I have considered the respective submissions made at the bar and have perused the impugned order as well as the statements of the witnesses recorded during trial.
A plain reading of the statements of the witnesses makes it abundantly clear that there is ample force and substance in the contention raised by the learned counsel for the petitioners. Indeed, petitioner Virendra is alleged to have given a blow on the head of Mewa with a spade but no corresponding injury has been detected on his head. The injury detected on his head is a lacerated wound which is caused by blunt object whereas the spade is admittedly a sharp edged weapon. The witnesses have also not stated in their statements that the blow was struck from the rear or blunt side of the spade. No specific allegation is there against petitioners Smt. Kaushalya and Mst. Ramesh though they are shown to be present on the scene of occurrence.
(3.) IT has been held in Michael Machado and Anr. vs. Central Bureau of Investigation & Anr. 2000 Cr. L. J. 1706 (SC) that extraordinary power under Section 319 Cr. P. C. is discretionary and it should be exercised only to achieve criminal justice. IT is not that the Court should turn against another person whenever it comes across evidence connecting that another person also with the offence. IT has been further held that judicial exercise is called for keeping a conspectus of the case, including the stage at which the trial has proceeded already and the quantum of evidence collected till then, and also the amount of time which the court had spent for collecting such evidence. The Court has also to bear in mind while examining an application under Section 319 Cr. P. C. that there is no compelling duty of the court to proceed against other persons. If there is prima facie case and there is reasonable prospect of conviction of the persons being arraigned as additional accused for the alleged offences, the court may arraign and summon such persons as additional trial has already concluded, such persons may be tried separately as has been held in the case of Shashikant Singh vs. Tarkeshwar Singh & Anr. (2002) 5 SCC 738.

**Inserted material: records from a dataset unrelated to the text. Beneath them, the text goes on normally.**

-- ==== Sys2Proof/Laws/State.lean ====
section
/-! SUPPORT. One lemma for each field that an update of one part of the state leaves as it was, and how a replaced record reads. -/

namespace Sys2Proof.Machine

variable (s : State)

/-! ### modPort -/

@[simp] theorem modPort_lineRate (p : PortId) (f : Port → Port) : (modPort p f s).lineRate = s.lineRate := rfl
@[simp] theorem modPort_wready (p : PortId) (f : Port → Port) : (modPort p f s).wready = s.wready := rfl
@[simp] theorem modPort_wattn (p : PortId) (f : Port → Port) : (modPort p f s).wattn = s.wattn := rfl
@[simp] theorem modPort_wsAsm (p : PortId) (f : Port → Port) : (modPort p f s).wsAsm = s.wsAsm := rfl
@[simp] theorem modPort_wsGap (p : PortId) (f : Port → Port) : (modPort p f s).wsGap = s.wsGap := rfl
@[simp] theorem modPort_tx (p : PortId) (f : Port → Port) : (modPort p f s).tx = s.tx := rfl
@[simp] theorem modPort_control (p : PortId) (f : Port → Port) : (modPort p f s).control = s.control := rfl
@[simp] theorem modPort_reservations (p : PortId) (f : Port → Port) : (modPort p f s).reservations = s.reservations := rfl
@[simp] theorem modPort_highPtr (p : PortId) (f : Port → Port) : (modPort p f s).highPtr = s.highPtr := rfl
@[simp] theorem modPort_lowPtr (p : PortId) (f : Port → Port) : (modPort p f s).lowPtr = s.lowPtr := rfl
@[simp] theorem modPort_starvation (p : PortId) (f : Port → Port) : (modPort p f s).starvation = s.starvation := rfl
@[simp] theorem modPort_silence (p : PortId) (f : Port → Port) : (modPort p f s).silence = s.silence := rfl
@[simp] theorem modPort_line (p : PortId) (f : Port → Port) : (modPort p f s).line = s.line := rfl
@[simp] theorem modPort_routes (p : PortId) (f : Port → Port) : (modPort p f s).routes = s.routes := rfl
@[simp] theorem modPort_owners (p : PortId) (f : Port → Port) : (modPort p f s).owners = s.owners := rfl
@[simp] theorem modPort_pool (p : PortId) (f : Port → Port) : (modPort p f s).pool = s.pool := rfl
@[simp] theorem modPort_groups (p : PortId) (f : Port → Port) : (modPort p f s).groups = s.groups := rfl
@[simp] theorem modPort_groupRecords (p : PortId) (f : Port → Port) : (modPort p f s).groupRecords = s.groupRecords := rfl
@[simp] theorem modPort_positions (p : PortId) (f : Port → Port) : (modPort p f s).positions = s.positions := rfl
@[simp] theorem modPort_sessionLimit (p : PortId) (f : Port → Port) : (modPort p f s).sessionLimit = s.sessionLimit := rfl
@[simp] theorem modPort_nextSession (p : PortId) (f : Port → Port) : (modPort p f s).nextSession = s.nextSession := rfl
@[simp] theorem modPort_link (p : PortId) (f : Port → Port) : (modPort p f s).link = s.link := rfl
@[simp] theorem modPort_notices (p : PortId) (f : Port → Port) : (modPort p f s).notices = s.notices := rfl
@[simp] theorem modPort_pending (p : PortId) (f : Port → Port) : (modPort p f s).pending = s.pending := rfl
@[simp] theorem modPort_draws (p : PortId) (f : Port → Port) : (modPort p f s).draws = s.draws := rfl

/-! ### modRec -/

@[simp] theorem modRec_lineRate (i : RecId) (f : Exchange → Exchange) : (modRec i f s).lineRate = s.lineRate := rfl
@[simp] theorem modRec_wready (i : RecId) (f : Exchange → Exchange) : (modRec i f s).wready = s.wready := rfl
@[simp] theorem modRec_wattn (i : RecId) (f : Exchange → Exchange) : (modRec i f s).wattn = s.wattn := rfl
@[simp] theorem modRec_wsAsm (i : RecId) (f : Exchange → Exchange) : (modRec i f s).wsAsm = s.wsAsm := rfl
@[simp] theorem modRec_wsGap (i : RecId) (f : Exchange → Exchange) : (modRec i f s).wsGap = s.wsGap := rfl
@[simp] theorem modRec_tx (i : RecId) (f : Exchange → Exchange) : (modRec i f s).tx = s.tx := rfl
@[simp] theorem modRec_control (i : RecId) (f : Exchange → Exchange) : (modRec i f s).control = s.control := rfl
@[simp] theorem modRec_reservations (i : RecId) (f : Exchange → Exchange) : (modRec i f s).reservations = s.reservations := rfl
@[simp] theorem modRec_highPtr (i : RecId) (f : Exchange → Exchange) : (modRec i f s).highPtr = s.highPtr := rfl
@[simp] theorem modRec_lowPtr (i : RecId) (f : Exchange → Exchange) : (modRec i f s).lowPtr = s.lowPtr := rfl
@[simp] theorem modRec_starvation (i : RecId) (f : Exchange → Exchange) : (modRec i f s).starvation = s.starvation := rfl
@[simp] theorem modRec_silence (i : RecId) (f : Exchange → Exchange) : (modRec i f s).silence = s.silence := rfl
@[simp] theorem modRec_line (i : RecId) (f : Exchange → Exchange) : (modRec i f s).line = s.line := rfl
@[simp] theorem modRec_routes (i : RecId) (f : Exchange → Exchange) : (modRec i f s).routes = s.routes := rfl
@[simp] theorem modRec_owners (i : RecId) (f : Exchange → Exchange) : (modRec i f s).owners = s.owners := rfl
@[simp] theorem modRec_ports (i : RecId) (f : Exchange → Exchange) : (modRec i f s).ports = s.ports := rfl
@[simp] theorem modRec_groups (i : RecId) (f : Exchange → Exchange) : (modRec i f s).groups = s.groups := rfl
@[simp] theorem modRec_groupRecords (i : RecId) (f : Exchange → Exchange) : (modRec i f s).groupRecords = s.groupRecords := rfl
@[simp] theorem modRec_positions (i : RecId) (f : Exchange → Exchange) : (modRec i f s).positions = s.positions := rfl
@[simp] theorem modRec_sessionLimit (i : RecId) (f : Exchange → Exchange) : (modRec i f s).sessionLimit = s.sessionLimit := rfl
@[simp] theorem modRec_nextSession (i : RecId) (f : Exchange → Exchange) : (modRec i f s).nextSession = s.nextSession := rfl
@[simp] theorem modRec_link (i : RecId) (f : Exchange → Exchange) : (modRec i f s).link = s.link := rfl
@[simp] theorem modRec_notices (i : RecId) (f : Exchange → Exchange) : (modRec i f s).notices = s.notices := rfl
@[simp] theorem modRec_pending (i : RecId) (f : Exchange → Exchange) : (modRec i f s).pending = s.pending := rfl
@[simp] theorem modRec_draws (i : RecId) (f : Exchange → Exchange) : (modRec i f s).draws = s.draws := rfl
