-- ==== Sys2Proof/Tests/Slice0.lean ====
section
/-! SUPPORT. Tests of the model against values the spec writes out, and for each statement with hypotheses a state that meets them. -/

namespace Sys2Proof.Tests

open Sys2Proof Sys2Proof.Machine

set_option Elab.async false

/-! ### Well-formedness: an ill-formed term for each check -/

theorem test_wf_payload_of_251 : (Instr.unitRequest 1 1 (List.replicate 251 0)).wf = true := by decide +kernel
theorem test_wf_refuses_payload_of_252 : (Instr.unitRequest 1 1 (List.replicate 252 0)).wf = false := by decide +kernel
theorem test_wf_refuses_group_payload_of_252 : (Instr.groupRequest 25 1 (List.replicate 252 0)).wf = false := by decide +kernel
theorem test_wf_refuses_params_of_251 : (Instr.setGroup 1 (List.replicate 251 0)).wf = false := by decide +kernel
theorem test_wf_refuses_dispatch_of_a_listed_code : (Instr.dispatchRefusal 0x03 0 1 [0x38]).wf = false := by decide
theorem test_wf_dispatch_of_an_unlisted_code : (Instr.dispatchRefusal 0x03 0 1 [0x04]).wf = true := by decide
theorem test_wf_refuses_dispatch_payload_of_252 : (Instr.dispatchRefusal 0x04 0 1 (List.replicate 252 0)).wf = false := by
  decide +kernel
theorem test_wf_refuses_restart_traffic_of_scope_all : (Instr.restartTraffic 1 [0x02]).wf = false := by decide
theorem test_wf_refuses_repeated_members : (Instr.groupStorageUpset 0 (.members [3, 3])).wf = false := by decide
theorem test_wf_refuses_count_of_25 : (Instr.groupStorageUpset 0 (.count 25)).wf = false := by decide

/-- No row of the table has bits. -/
theorem test_no_word_spells_a_command : decodeTableWord 32 0x12345678 = none := rfl

/-! ### Values the spec writes out -/

/-- 12.2: the check of the nine bytes 31 to 39 hex is 29B1 hex. -/
theorem test_check_of_nine_digits : checkOf [0x31, 0x32, 0x33, 0x34, 0x35, 0x36, 0x37, 0x38, 0x39] = 0x29B1 := by decide +kernel

/-- 12.3: the same of the check the statements speak of. -/
theorem test_stated_check_of_nine_digits : frameCheck [0x31, 0x32, 0x33, 0x34, 0x35, 0x36, 0x37, 0x38, 0x39] = 0x29B1 := by
  decide +kernel

/-- Table 4.2, with the cold settings of Table 2.6 where the case gives none. -/
theorem test_worked_deadlines :
    (deadlineMs coldConfig 19, deadlineMs { coldConfig with duplex := .half } 19,
      deadlineMs { coldConfig with rate := .b115200, allowance := 0 } 7,
      deadlineMs ⟨.b1200, .c11, .half, 250, 64, 1, .low, true⟩ 257) = (156, 162, 20, 7983) := by decide +kernel

/-- Table 4.3, the rows of 1200 baud with C = 11 and of 19 200 baud with C = 11. -/
theorem test_line_times :
    (lineMs { coldConfig with rate := .b1200, charLen := .c11 } 64, lineMs { coldConfig with rate := .b19200, charLen := .c11 } 7,
      gapMs { coldConfig with rate := .b19200, charLen := .c11 }) = (587, 5, 2) := by decide +kernel

/-- Table 4.4: IDENTIFY deadlines at the slowest and the fastest rate. -/
theorem test_identify_deadlines :
    (deadlineMs { coldConfig with rate := .b1200, duplex := .half } 7, deadlineMs { coldConfig with rate := .b115200 } 7) =
      (462, 106) := by decide +kernel

/-- Table 6.1: the class of a code, and of a KEY event by its first data byte only. -/
theorem test_event_classes :
    [eventClass 0x10 [], eventClass 0x12 [1], eventClass 0x20 [0x39], eventClass 0x20 [0x0D, 0x31], eventClass 0x20 [0x84],
      eventClass 0x20 [0x3F], eventClass 0x20 [], eventClass 0x20 [0x85], eventClass 0x30 [], eventClass 0x31 []] =
      [.cardPresence, .cardData, .keyDigit, .keyControl, .keyFunction, .keyCall, .other, .other, .alert, .other] := by decide

/-- Table 10.4: TABLE_FAULT first, LINK_ERROR last, and within a kind the lowest subject first (R177). -/
theorem test_notice_order :
    ([.unitFault 23, .groupFault 0, .portFault 0, .portReady 11, .replyDiscarded 0, .call 7, .cardWaiting 0, .linkError] :
      List Notice).Pairwise (fun m n => noticeRank m < noticeRank n) := by decide

/-- 12.4: STARTED carries its cause, the part code 8612 hex and revision 01. -/
theorem test_started_frame :
    (controlFrame false (.started .power)).payload = [0x01, 0x86, 0x12, 0x01] := by decide

/-! ### Small states -/

/-- The state a command leaves. -/
def after (c : Instr) (s : State) : State :=
  match exec c s with
  | .next t => t
  | .fault _ => s
  | .refused _ => s

/-- Port `p` READY with a device of a class. -/
def fit (p : PortId) (c : DeviceClass) (s : State) : State :=
  withPort p { s.ports[p] with present := true, state := .ready, identity := some ⟨c, 0, 0⟩, seq := 1 } s

/-- Unit `u` routed to port `p` alone, with class `c`. -/
def routeTo (u : UnitId) (p : PortId) (c : ExpectedClass) (s : State) : State :=
  { s with routes := s.routes.set u ⟨true, p, none, .good, c, .good⟩, owners := s.owners.set p (some u) }

/-- Power-up with an empty control queue. -/
def quietState : State := { State.reset with control := [] }

/-- A counter: a reader on port 0 for unit 1, a keypad on port 1 for unit 2, another device on port 11 for unit 24, and position 1
OPEN with that reader and that keypad. -/
def counter : State :=
  withPos 0 { quietState.positions[(0 : PosId)] with
      state := .open, reader := some 0, keypad := some 1, card := .cardIn, lamp := .steady, lampLit := true }
    (routeTo 0 0 .reader (routeTo 1 1 .keypad (routeTo 23 11 .any
      (fit 0 .reader (fit 1 .keypad (fit 11 .other quietState))))))

/-- The counter with position 1 in SESSION. -/
def serving : State :=
  withPos 0 { counter.positions[(0 : PosId)] with state := .session, session := 1, lamp := .off, lampLit := false }
    { counter with nextSession := 2 }

/-- An entry in collection, with record 5 set aside. -/
def collected (digits : List Byte) : Entry :=
  ⟨.collecting, digits, digits.length, 4, 6, 30, 10, .interKey, some 10000, 0x41, 5, 60⟩

/-- The counter with an entry COLLECTING at position 1. -/
def collecting (digits : List Byte) : State :=
  withPos 0 { serving.positions[(0 : PosId)] with entry := some (collected digits), lamp := .flash, lampLit := true }
    { serving with pool := serving.pool.set 5 { freeExchange with state := .reserved }, reservations := 1 }
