/-- The nominal constants of KQ_EFF, KV_EFF and KE_EFF (R458), factors 1. -/
def Conv.reset : Conv :=
  { kq := ⟨0xD9038E39, 32⟩, kv := ⟨0xBB800000, 32⟩, ke := ⟨0xA6AAAAAB, 52⟩, fBenchIH := 2 ^ 40, fBenchIL := 2 ^ 40,
    fBenchV := 2 ^ 40, fCarryI := 2 ^ 40, fCarryV := 2 ^ 40, fTcr := 2 ^ 40, liveH := 0, liveL := 0, liveV := 0,
    benchH := 0, benchL := 0, benchV := 0, dH := 0, dL := 0, base := [0, 0, 0, 0], runRef := 0, runDev := 0, runNet := 0, runCauses := 0, gateCauses := 0,
    visit := none }

/-- Nothing waits. -/
def Due.reset : Due :=
  { clear := false, range := none, closed := false, start := false, tcr := false, cal := [], calBase := [], acirClr := false, seq := 0, contact := false, pause := 0 }

/-- The loops at rest. -/
def Loop.reset : Loop :=
  { cmd := 0, tgt := 0, iint := 0, vint := 0, pTrim := 0, iM := 0, sumI := 0, sumV := 0, nFast := 0, ton := 0, gl := false, toRest := false, clamp := 0, clampOk := 0,
    ct1 := 0, ct3 := 0, blank := 0, vfHist := [], ctStop := false, engMode := 0,
    engI := 0, engV := 0, engP := 0, engR := false, cvSeen := false, satNext := false, stopAt := none, wasClamp := 0, wasCmd := 0, vdrvHeld := false,
    busOvHeld := false,
    edges := [], perAt := none, firstAt := 0 }

/-- The step engine idle. -/
def Eng.reset : Eng :=
  { counters := [], frames := 0, suspFrames := 0, ranWhole := false, baseQ := 0, baseE := 0, termQ := 0, termE := 0,
    basesDue := false, termCnt := [0, 0, 0, 0], blank := 0, armed := false, means := [], meanSum := 0, meanN := 0,
    lastT := 0, lastQ := 0, lastE := 0, lastSlope := none, fSusp := false, fPause := false, fOvr := false,
    fResumed := false, seat := .none, acirDone := 0, acirAgain := false, acirRetry := false, startAt := 0, level2 := false,
    levelAt := 0, capMask := 0, seatAt := 0, caps := [], fastHist := [], ocvK := 0, restart := false, pauseCause := 0, bandCand := 2,
    bandCnt := 0, ntc := [], interrupted := false, prevNeed := false, lastAny := false, resumeEv := 0,
    set := 0, acirEnd := 0, acirDue := none, cyc := 0, cycV := 0, cycI := 0, cycN := 0, mV := none, tMean := 25 * 2 ^ 20,
    tBad := false, stepAcc := .reset }

/-- No window. -/
def Acir.reset : Acir :=
  { par := ⟨0, 0, 0, 0, 0, 0, false, false⟩, leadPt := 0, openPt := 0, closePt := 0, moves := 0, env := 0, envTgt := 0,
    held := none, fHold := false, fClip := false, fDc := false, fBench := false, fEnv := false, fRange := false,
    fSynth := false, clipNow := false, siRe := 0, siIm := 0, svRe := 0, svIm := 0, siDc := 0, svDc := 0, sc := 0, ss := 0, n := 0,
    cycle := 0, cycSum := 0, cycN := 0, firstSum := 0, firstN := 0, ep := [0, 0, 0, 0], eq := [0, 0, 0, 0] }

/-- No lease. -/
def Lease.reset : Lease := ⟨0, 0, false, 0, false, 0, 0, 0, false, false, false⟩

/-- A channel at reset. -/
def Chan.reset : Chan :=
  { di := .reset, dv := .reset, acc := .reset, conv := .reset, bnd := .reset, vw := 0, bndLow := false, due := .reset, lp := .reset,
    eng := .reset, acir := .reset, lease := .reset, tally := 0, vSum := 0, vN := 0 }

/-- The housekeeping converter before its first conversion. -/
def Sar.reset : Sar :=
  { pos := 0, lastAt := 0, codes := List.replicate 32 0, sums := List.replicate 32 0, cnts := List.replicate 32 0, btFrame := [],
    btHist := [], bstRun := 0, auxRun := [0, 0, 0], vxBad := 0, vxOk := 0, zeroRun := 0, refRun := 0 }

/-- A modulator pair with no error. -/
def noPairCal : PairCal := ⟨⟨0, 0⟩, ⟨0, 0⟩, ⟨0, 0⟩⟩

/-- The bench idle. -/
def Bench.reset : Bench :=
  { v0 := none, queue := [], last := 7, t1 := 0, t2 := 0, forced := false, inRotation := false,
    ob := [0, 0, 0], gb := [0, 0, 0], sumCI := 0, sumCV := 0, sumBI := 0, sumBV := 0, clocks := 0,
    ratioI := 2 ^ 40, ratioV := 2 ^ 40, backAt := none, forceCh := none, gcLast := List.replicate 8 noPairCal,
    di := .reset, dv := .reset, vw := 0 }

/-- An empty retention SRAM. -/
def Retention.empty : Retention :=
  { version := 0, index := 0, committing := false, gen := 0, crcA := 0, crcB := 0, chans := [], regs := [],
    fRef := 2 ^ 40, refInt := false, res := [0, 0, 0, 0], tags := [0, 0, 0, 0], hs := [0, 0, 0, 0], ledger := [] }

/-- The glean domain at reset: its copies of the glean fields at the table's defaults. -/
def Glean.reset : Glean :=
  { good := true, isNew := true, src := .none, first := true, okKeep := false, okCells := false, usedKeep := false, usedCells := false, usedCoin := false, pumpCh := 0,
    switches := 0, outage := 0, trimOk := false, shipLatch := false, cutLatch := false, cutRun := 0, genCopy := 0,
    imgGen := 0, riseCopy := 0x5A, holdCopy := 0x3C, lastState := 0, keeperEn := true,
    coinEn := true, pumpEn := List.replicate 8 true, cutEn := false, coinCut := 6, vbusLow := false, woke := false, ret := .empty, staged := none }

/-- A coil driver with the table's settings in force. -/
def Coil.reset : Coil :=
  { pullAt := 0, latched := false, cfg := 0x0F14323C#32, mode := 0x2#32, seat := none, reached := false, chopOff := false
    chopAt := 0, weakAt := none }

/-- The synthetic 50 Hz line (R42). -/
def Nco.reset : Nco := ⟨0, 0x28F5C28F, 0, 0⟩

/-- A port not yet trained. -/
def Link.reset : Link :=
  { trained := false, failed := false, heardAt := none, upHeardAt := none, badIndex := false, silent := false, upSilent := false, holdOver := false,
    silentAt := 0, paused := false, seq := 0, wait := [], upSeq := 0, upWait := [] }

/-- No recovery. -/
def Recov.reset : Recov :=
  { active := false, since := 0, doneAt := none, trying := false, ctlAt := none, stalled := false, stallLatched := false, stallAt := 0
    benched := false, held := false }

/-- The OTP as it leaves the factory: the trims and the identity sealed, every word of them that the manual does not give reading
0, their check words matching (R339, R340). -/
def factoryOtp : List (Nat × OtpRead) :=
  let crc : OtpRead := ⟨0x67A66359F1, 0x67A66359F1, 0x67A66359F1⟩
  [(63, crc), (127, crc), (511, ⟨0xFF, 0xFF, 0xFF⟩)]

/-- A die at reset: its main domain up, its balls in husk until its configuration is applied (R31). -/
def DieSt.reset : DieSt :=
  { index := 0, up := true, husk := true, ctl := false, outage := some 0, seeded := false, seedAt := none, decided := false, booked := none, tick := 0, frame := 0, clk := 0, nco := .reset,
    winNco := .reset, fastDue := false, refInt := false, fRef := 2 ^ 40, refDue := none, vdrvBad := false, busOvNow := false, sar := .reset,
    bench := .reset, staging := [], stagingDrop := 0, trace := [], traceSeq := 0, recipes := [], hasDie := false,
    hasChan := List.replicate 8 false, cache := [], fetch := [], glean := .reset, otp := factoryOtp,
    patch := [], coils := List.replicate 4 .reset, srcAt := none, pullEndAt := none, link := .reset, leadMs := 100, recov := .reset, ckpt := [],
    darkStart := false }

/-- The line timebase at reset: SYNTHETIC (R42). -/
def Line.reset : Line :=
  { nco := .reset, listen := false, level := false, cands := [], lastQual := none, last4 := [], period := 3276800,
    incMeas := 0x28F5C28F, qualPt := 0, bndAt := 0, bndTotal := 0, bndInc := 0x28F5C28F, holdPt := 0, incNext := none, stepNext := none, slewNext := false, meter := 0 }

/-- No monitor event. -/
def Mon.reset : Mon :=
  { sagRun := 0, intRun := 0, swellRun := 0, endRun := 0, first := 0, last := 0, extreme := 0, sagFrom := 0, sagExt := 0,
    swellFrom := 0, swellExt := 0, fitFrom := 0 }

/-- The rails' sequencer idle. -/
def Seq.reset : Seq := ⟨0, 0, [], [], [], 0, 0, false⟩

/-- Supplies at reset. -/
def Supply.reset : Supply :=
  { pfTripped := false, tripAt := 0, tripFrame := 0, tripCount := 0, tripLine := 0, cutCkpt := none,
    fallPage := false, page := [], fallWait := false, softDue := false, wdtDue := false, start := none, keepBandCand := 2, keepBandCnt := 0,
    keepNtc := [], lockDone := false, lockFrom := 0, stateAt := 0, qualAt := 0, qualMeter := 0
    auxAt := [0, 0, 0], auxLow := [0, 0, 0], auxWas := [false, false, false], keepFrom := none, keepOpen := 0, keepLow := none, preFrames := 0
    chgFrames := 0, lowFrames := 0, ikSum := 0, ikClk := 0, resetLow := false, tmode := false, ship := 0, shipAt := 0, onStore := false, relFrame := none, boostAt := 0, mon := .reset, seq := .reset }

/-- A pulse output with nothing waiting. -/
def Pulse.reset : Pulse :=
  { r := 0, h := 0, a := 0, k := 0, b := 0, late := 0, xs := [], lost := 0, due := [], endAt := 0, nextAt := 0, active := false, low := false,
    spread := [], rateJ := 0, clear := false, cfg := 0x0A0A0180#32, quant := 1000000 }

/-- A tally input low, with no sample taken. -/
def TallyPin.reset : TallyPin := ⟨false, 0, false, 0⟩

/-- No reference run. -/
def Run.reset : Run := ⟨false, false, 0, 0, 0, 0, false, 0, 0, false⟩

/-- The NVM port at reset; the flash reads erased. -/
def Nvm.reset : Nvm :=
  { flash := [], flashId := 0, queue := [], cur := none, step := 0, op := none, opAt := 0, batonAt := 0, ckptAt := none, cells := 0, streamers := [], buf := [], imgLen := 0, slow := false, ringBase := 0,
    sectors := 0, ckptSeq := 0, ckptCause := 0, curCause := 0,
    records := [], streaming := none, best := List.replicate 8 none, anyRecord := false, fall := none,
    pinBase := 0xFFFFFFFF, pinOk := false, pinGen := 0, pins := [], edits := [], commitDue := false, commit := [],
    customer := [] }

/-- The host port at reset. -/
def HostPort.reset : HostPort :=
  { posting := [], status := 0, miso := [], misoBytes := [], answered := false, testDue := false,
    testEndDue := false }

/-- The output balls at reset. -/
def Pins.reset : Pins :=
  { huskAll := false, converter := false, keeperFeed := true }

/-- No snapshot. -/
def Snap.reset : Snap := ⟨false, none, none, [], 0, 0, 0, 0⟩

/-- The device at reset: a GN4808, every register at its table's word. -/
def Device.reset : Device :=
  { nDies := 8, straps := [0, 1, 2, 3, 4, 5, 6, 7], frame := 0, clk := 0, regs := [], shadow := [], stage := [], force := [],
    chans := List.replicate 64 .reset, dies := (List.range 8).map fun d => { DieSt.reset with index := d }, line := .reset, bcast := [], snap := .reset,
    host := .reset, pins := .reset, irqAt := 0, ledger := List.replicate 64 ⟨0, 0, 0, 0, 0, 0, 0, 0, 0⟩, vreqs := [], vorder := 0,
    grants := [], bankAt := List.replicate 8 none, nvm := .reset, pulses := List.replicate 4 .reset,
    tallyClr := [false, false], tallyIn := List.replicate 2 .reset, run := .reset, supply := .reset,
    otp := { running := false, pump := false, since := 0, kind := 0, code := 0, after := ⟨0, 0, 0⟩, result := 0, lets := 0, addr := 0, die := 0 }, reads := [], resps := [],
    busW1c := 0, busClr := false, clockRegs := [], dropped := [], free := 0 }

/-- The machine right after reset, with no command waiting. -/
def State.reset : State := { dev := .reset, pending := [] }

end Sys2Proof.Machine
end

It is true as held in Smt. Rukhsana Khatoon vs. Sakhawat Hussain & Ors.- AIR 2002 SC 2342 that the persons named in the FIR as accused, but not charge-sheeted can be summoned and arraigned as additional accused under Section 319 Cr. P. C. particularly when the evidence of the prosecution witnesses corroborates the role of these persons in the alleged incident. But in the instant case, as is evident from the statements of the witnesses namely; Bachchu Singh, PW. 1, Ram Chandra PW. 2, Mewa PW. 3 and Jeetram PW. 4 though the presence of these accused persons is prima-facie established on the scene of occurrence but no specific allegation is against petitioners Smt. Kaushalya and Mst. Ramesh and the allegation against petitioner Virendra is on the face of it untenable in view of the medical evidence on record. This apart, the allegation of blow on the head is attributed to another accused also.
Thus, from the evidence on record, it cannot be said that there is reasonable prospect of the present petitioners being convicted at the trial for the alleged offences. The court below was, therefore, under no compelling duty to proceed against the petitioners and, therefore, the order passed against the petitioners arraigning them as additional accused is unsustainable and in view of the settled law in this behalf as well as the materials on record and deserves to be quashed.